(Collected data entries)
-*-*-

/-- A dithered move writes DTH at once. -/
theorem dthWr_eq (dm : Nat) (v : Word) : dthWr dm v = (if dm = 0 then [] else [RegWrite.dth v]).map (1, ·) := by
  unfold dthWr
  split
  · rfl
  · rfl

section
variable {s : State} {e op : Nat} {tail : Bool} {w : IWord} (body : State → Bool → IWord → Eff)

/-- Address updates `u` are written; the results `late`, none of which is due after one cycle, are in flight. -/
theorem State.poised_late (u : List RegWrite) (late : List (Nat × RegWrite)) (h : s.poised e op tail w)
    (hplain : (body s tail w).Plain) (hwr : (body s tail w).wr = u.map (1, ·) ++ late) (hdue : pendDue (pendOf tail late) = []) :
    (((s.issue e op body).engine e).bank tail).file = (u.foldl RegBank.apply ((s.engine e).bank tail)).file ∧
    ((s.issue e op body).engine e).bank (!tail) = (s.engine e).bank (!tail) ∧
    ((s.issue e op body).engine e).inflight = pendRest (pendOf tail late) ∧
    ((s.issue e op body).engine e).wq = (s.engine e).wq.drop (body s tail w).freeLast ++ (body s tail w).posts := by
  obtain ⟨h0, h1, h2, h3, h4, h5⟩ := hplain
  refine State.poised_flying body _ _ _ h rfl h0 h1 h2 h3 h4 h5 ?_ ?_
  · rw [hwr, pendOf_append, pendDue_append, hdue, List.append_nil]
    exact pendDue_one tail u _
  · rw [hwr, pendOf_append, pendRest_append, pendRest_one, List.nil_append]

/-- The results of a move: DTH is written, the others are in flight. -/
theorem State.poised_dth (dm : Nat) (v : Word) (late : List (Nat × RegWrite)) (h : s.poised e op tail w)
    (hplain : (body s tail w).Plain) (hwr : (body s tail w).wr = dthWr dm v ++ late) (hdue : pendDue (pendOf tail late) = []) :
    (((s.issue e op body).engine e).bank tail).file =
      (if dm = 0 then (s.engine e).bank tail else ((s.engine e).bank tail).apply (.dth v)).file ∧
    ((s.issue e op body).engine e).bank (!tail) = (s.engine e).bank (!tail) ∧
    ((s.issue e op body).engine e).inflight = pendRest (pendOf tail late) := by
  obtain ⟨hfile, hother, hin, -⟩ := State.poised_late body _ late h hplain (hwr.trans (by rw [dthWr_eq])) hdue
  refine ⟨hfile.trans ?_, hother, hin⟩
  split
  · rfl
  · rfl

end

section
variable (tail : Bool) (r : RegWrite) (c c' : Bool) (k k' : BitVec 5)

theorem pend_flag2 : pendDue (pendOf tail ((2, r) :: raise 2 c k)) = [] ∧
    pendRest (pendOf tail ((2, r) :: raise 2 c k)) = ⟨tail, 1, r⟩ :: if c then [(⟨tail, 1, .flg k⟩ : Pend)] else [] :=
  ⟨pendDue_raise tail 0 c k, congrArg (_ :: ·) (pendRest_raise tail 0 c k)⟩

theorem pend_flags3 : pendDue (pendOf tail ((3, r) :: (raise 3 c k ++ raise 3 c' k'))) = [] ∧
    pendRest (pendOf tail ((3, r) :: (raise 3 c k ++ raise 3 c' k'))) = ⟨tail, 2, r⟩ ::
      ((if c then [(⟨tail, 2, .flg k⟩ : Pend)] else []) ++ if c' then [(⟨tail, 2, .flg k'⟩ : Pend)] else []) := by
  cases c <;> cases c' <;> exact ⟨rfl, rfl⟩

end

theorem firstFault_zero {a b : Nat} (ha : a = 0) (hb : b = 0) :
    firstFault a b = 0 := by rw [firstFault, if_neg (by simp [ha]), hb]

section
variable {e : Fin 32} {s : State} {tail : Bool} {w : IWord}

/-- The multiply-accumulate at latency 3, with its accumulator read plain: nothing is forwarded while nothing is in flight. -/
theorem effMac_wr (h : s.poised e 0x10 tail w) : (effMac e s tail w).wr =
    ((s.opnd e tail (fld w 36 13) (bit w 22)).upd ++ (s.opnd e tail (fld w 23 13) (bit w 21)).upd).map (1, ·) ++
    ((3, .aq (fld w 49 2) (((s.engine e).bank tail).guard w)
        (macQuad (fld w 53 2) (fld w 51 2) (((s.engine e).bank tail).guard w) (((s.engine e).bank tail).raq (fld w 49 2))
          (s.opnd e tail (fld w 36 13) (bit w 22)).val (s.opnd e tail (fld w 23 13) (bit w 21)).val).1 true) ::
      (raise 3 (macQuad (fld w 53 2) (fld w 51 2) (((s.engine e).bank tail).guard w) (((s.engine e).bank tail).raq (fld w 49 2))
          (s.opnd e tail (fld w 36 13) (bit w 22)).val (s.opnd e tail (fld w 23 13) (bit w 21)).val).2 flgAov ++
        raise 3 (!((s.opnd e tail (fld w 36 13) (bit w 22)).ue ++ (s.opnd e tail (fld w 23 13) (bit w 21)).ue).isEmpty)
          flgPoison)) := by
  obtain ⟨-, hin, -⟩ := h
  unfold effMac
  extract_lets x m d xo yo r f
  rw [Eff.wr_slots, Eff.wr_slots]
  simp only [f, r, x, Engine.forwarded_none _ _ _ hin, List.append_assoc, List.cons_append, List.nil_append]
  rfl
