-- ==== Sys2Proof/Machine/Arith.lean ====
section
/-! DEFINITION. Exact arithmetic and its one rounding to FP32 (02_formats.md R36, R37, R53; 03_scribe.md R78, R79, R83 to R85).
A finite value is (-1)^s · m · 2^e with m a natural number, so every sum and product is exact until it is rounded. -/

namespace Sys2Proof.Machine

/-- A decoded value: NaN, an infinity, or a finite dyadic number with the sign of its zero. -/
inductive Fp where
  | nan
  | inf (s : Bool)
  | fin (s : Bool) (m : Nat) (e : Int)
  deriving DecidableEq, Repr

/-- Canonical FP32 NaN (R37). -/
def nan32 : W32 := 0x7FC00000

/-- Decode an FP32 code (R36). -/
def Fp.of32 (w : W32) : Fp :=
  let n : Nat := w.toNat
  let s : Bool := n / 2 ^ 31 == 1
  let e : Nat := n / 2 ^ 23 % 256
  let m : Nat := n % 2 ^ 23
  if e = 255 then (if m = 0 then .inf s else .nan)
  else if e = 0 then .fin s m (-149)
  else .fin s (2 ^ 23 + m) ((e : Int) - 150)

/-- The FP32 infinity of a sign. -/
def inf32 (s : Bool) : W32 := if s then 0xFF800000 else 0x7F800000

/-- Shift a natural number right by d, rounding to nearest, ties to even. -/
def shiftRne (m d : Nat) : Nat :=
  if d = 0 then m else
  let q := m / 2 ^ d
  let r := m % 2 ^ d
  if 2 ^ (d - 1) < r || (r == 2 ^ (d - 1) && q % 2 == 1) then q + 1 else q

/-- Round (-1)^s·m·2^e to FP32, to nearest even (R83). -/
def round32 (s : Bool) (m : Nat) (e : Int) : W32 :=
  if m = 0 then (if s then 0x80000000 else 0) else
  let top : Int := (Nat.log2 m : Int) + e
  let u : Int := max (top - 23) (-149)
  let q := if u ≤ e then m * 2 ^ (e - u).toNat else shiftRne m (u - e).toNat
  let b := (u + 149).toNat * 2 ^ 23 + q
  if b ≥ 0x7F800000 then inf32 s else BitVec.ofNat 32 (b + if s then 2 ^ 31 else 0)

/-- Round a value to FP32. -/
def Fp.to32 : Fp → W32
  | .nan => nan32
  | .inf s => inf32 s
  | .fin s m e => round32 s m e

/-- Signed integer of a finite value at exponent e0 ≤ e. -/
def scaled (s : Bool) (m : Nat) (e e0 : Int) : Int :=
  let v : Int := m * 2 ^ (e - e0).toNat
  if s then -v else v

/-- Exact sum; a zero sum of opposite signs is +0 (R79). -/
def Fp.add : Fp → Fp → Fp
  | .nan, _ => .nan
  | _, .nan => .nan
  | .inf a, .inf b => if a = b then .inf a else .nan
  | .inf a, _ => .inf a
  | _, .inf b => .inf b
  | .fin a m e, .fin b n f =>
    if m = 0 && n = 0 then .fin (a && b) 0 0 else
    let e0 := min e f
    let t := scaled a m e e0 + scaled b n f e0
    .fin (decide (t < 0)) t.natAbs e0

/-- Exact product (R79). -/
def Fp.mul : Fp → Fp → Fp
  | .nan, _ => .nan
  | _, .nan => .nan
  | .inf a, .inf b => .inf (a != b)
  | .inf a, .fin b n _ => if n = 0 then .nan else .inf (a != b)
  | .fin a m _, .inf b => if m = 0 then .nan else .inf (a != b)
  | .fin a m e, .fin b n f => .fin (a != b) (m * n) (e + f)

/-- Negation. -/
def Fp.neg : Fp → Fp
  | .nan => .nan
  | .inf s => .inf (!s)
  | .fin s m e => .fin (!s) m e

/-- FP32 addition. -/
def fadd (a b : W32) : W32 := ((Fp.of32 a).add (Fp.of32 b)).to32
/-- FP32 subtraction. -/
def fsub (a b : W32) : W32 := ((Fp.of32 a).add (Fp.of32 b).neg).to32
/-- FP32 multiplication. -/
def fmul (a b : W32) : W32 := ((Fp.of32 a).mul (Fp.of32 b)).to32
/-- Fused multiply-add with one rounding (R83). -/
def ffma (a b c : W32) : W32 := (((Fp.of32 a).mul (Fp.of32 b)).add (Fp.of32 c)).to32

/-- Is the first finite value below the second? -/
def ltFin (a : Bool) (m : Nat) (e : Int) (b : Bool) (n : Nat) (f : Int) : Bool :=
  let e0 := min e f
  decide (scaled a m e e0 < scaled b n f e0)

/-- Numeric order of two values; false when one is NaN. -/
def Fp.lt : Fp → Fp → Bool
  | .nan, _ => false
  | _, .nan => false
  | .inf a, .inf b => a && !b
  | .inf a, .fin _ _ _ => a
  | .fin _ _ _, .inf b => !b
  | .fin a m e, .fin b n f => ltFin a m e b n f

/-- Is a value NaN? -/
def Fp.isNan : Fp → Bool
  | .nan => true
  | _ => false

/-- Is a value finite? -/
def Fp.isFin : Fp → Bool
  | .fin _ _ _ => true
  | _ => false

/-- Is a value zero? -/
def Fp.isZero : Fp → Bool
  | .fin _ m _ => m == 0
  | _ => false

/-- The sign of a value. -/
def Fp.sign : Fp → Bool
  | .nan => false
  | .inf s => s
  | .fin s _ _ => s

/-- The order of min and max, with −0 below +0 (R84). -/
def Fp.below (a b : Fp) : Bool := a.lt b || (a.isZero && b.isZero && a.sign && !b.sign)

/-- FP32 minimum (R84). -/
def fmin (a b : W32) : W32 :=
  let x := Fp.of32 a
  let y := Fp.of32 b
  if x.isNan then (if y.isNan then nan32 else b) else if y.isNan then a else if y.below x then b else a

/-- FP32 maximum (R84). -/
def fmax (a b : W32) : W32 :=
  let x := Fp.of32 a
  let y := Fp.of32 b
  if x.isNan then (if y.isNan then nan32 else b) else if y.isNan then a else if x.below y then b else a

/-- FP32 absolute value. -/
def fabs (a : W32) : W32 := if (Fp.of32 a).isNan then nan32 else BitVec.ofNat 32 (a.toNat % 2 ^ 31)

/-- Round a quotient num/den · 2^e to FP32: 60 and more quotient bits and a sticky bit decide the rounding. -/
def roundRat (s : Bool) (num den : Nat) (e : Int) : W32 :=
  if num = 0 then (if s then 0x80000000 else 0) else
  let k := 60 + Nat.log2 den
  let n := num * 2 ^ k
  round32 s (2 * (n / den) + if n % den = 0 then 0 else 1) (e - k - 1)

/-- FP32 division with one rounding (the quotient v / r of R56 and R274). -/
def fdiv (a b : W32) : W32 :=
  match Fp.of32 a, Fp.of32 b with
  | .nan, _ => nan32
  | _, .nan => nan32
  | .inf _, .inf _ => nan32
  | .inf x, .fin y _ _ => inf32 (x != y)
  | .fin x _ _, .inf y => if x != y then 0x80000000 else 0
  | .fin x m e, .fin y n f =>
    if n = 0 then (if m = 0 then nan32 else inf32 (x != y)) else roundRat (x != y) m n (e - f)

/-- Reciprocal (R84). -/
def frcp (a : W32) : W32 := fdiv 0x3F800000 a

/-- Integer square root, one result bit per unit of fuel, from bit fuel-1 down. -/
def isqrtAux : Nat → Nat → Nat → Nat
  | 0, _, r => r
  | i + 1, n, r => isqrtAux i n (if (r + 2 ^ i) * (r + 2 ^ i) ≤ n then r + 2 ^ i else r)

/-- Integer square root. -/
def isqrt (n : Nat) : Nat := isqrtAux (Nat.log2 n / 2 + 1) n 0

/-- Reciprocal square root (R84). -/
def frsqrt (a : W32) : W32 :=
  match Fp.of32 a with
  | .nan => nan32
  | .inf s => if s then nan32 else 0
  | .fin s m e =>
    if m = 0 then inf32 s else if s then nan32 else
    let m' := if e % 2 = 0 then m else 2 * m
    let e' := if e % 2 = 0 then e else e - 1
    let k := 40 + Nat.log2 m'
    let n := 2 ^ (2 * k)
    let q := isqrt (n / m')
    round32 false (2 * q + if q * q * m' = n then 0 else 1) (-(e' / 2) - k - 1)

/-- ln 2 in units of 2^-p: the sum of 1/(i·2^i). -/
def ln2Fix (p : Nat) : Nat := ((List.range p).map fun i => 2 ^ p / ((i + 1) * 2 ^ (i + 1))).foldl (· + ·) 0

/-- Terms of the exponential series: `term` is t^i/i! in units of 2^-p. -/
def expSum : Nat → Nat → Nat → Nat → Nat → Nat
  | 0, _, _, _, _ => 0
  | n + 1, p, t, i, term => term + expSum n p t (i + 1) (term * t / 2 ^ p / (i + 1))

/-- 2^x rounded once (R84).  The series is taken to 256 bits: a result other than a power of two is irrational, so it lies on
no rounding boundary, and 200 bits more than FP32 holds decide it (DEDUCED in part, log entry 57). -/
def fexp2 (a : W32) : W32 :=
  match Fp.of32 a with
  | .nan => nan32
  | .inf s => if s then 0 else inf32 false
  | .fin s m e =>
    if m = 0 then 0x3F800000 else
    let x : Int := scaled s m e (min e 0) -- x in units of 2^(min e 0)
    let d : Nat := 2 ^ (-(min e 0)).toNat
    let i : Int := x / (d : Int)
    let r : Nat := (x % (d : Int)).toNat
    if i ≥ 128 then inf32 false else if i < -160 then 0 else
    if r = 0 then round32 false 1 i else
    let t := r * 2 ^ 256 / d * ln2Fix 256 / 2 ^ 256
    round32 false (2 * expSum 70 256 t 0 (2 ^ 256) + 1) (i - 257)

/-- The reduction tree of R85 over a list of lanes. -/
def pairUp (f : W32 → W32 → W32) : List W32 → List W32
  | a :: b :: t => f a b :: pairUp f t
  | l => l

/-- Apply the tree six times: 64 lanes give one value (R85). -/
def laneTree (f : W32 → W32 → W32) (l : List W32) : W32 :=
  ((List.range 6).foldl (fun l _ => pairUp f l) l).headD 0

end Sys2Proof.Machine
end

-*-*-

## TASK TO COMPLETE
Which lines of the records above hold the word "fdiv"? Copy each one out.

## WRITTEN ANSWER
def fdiv (a b : W32) : W32 :=
def frcp (a : W32) : W32 := fdiv 0x3F800000 a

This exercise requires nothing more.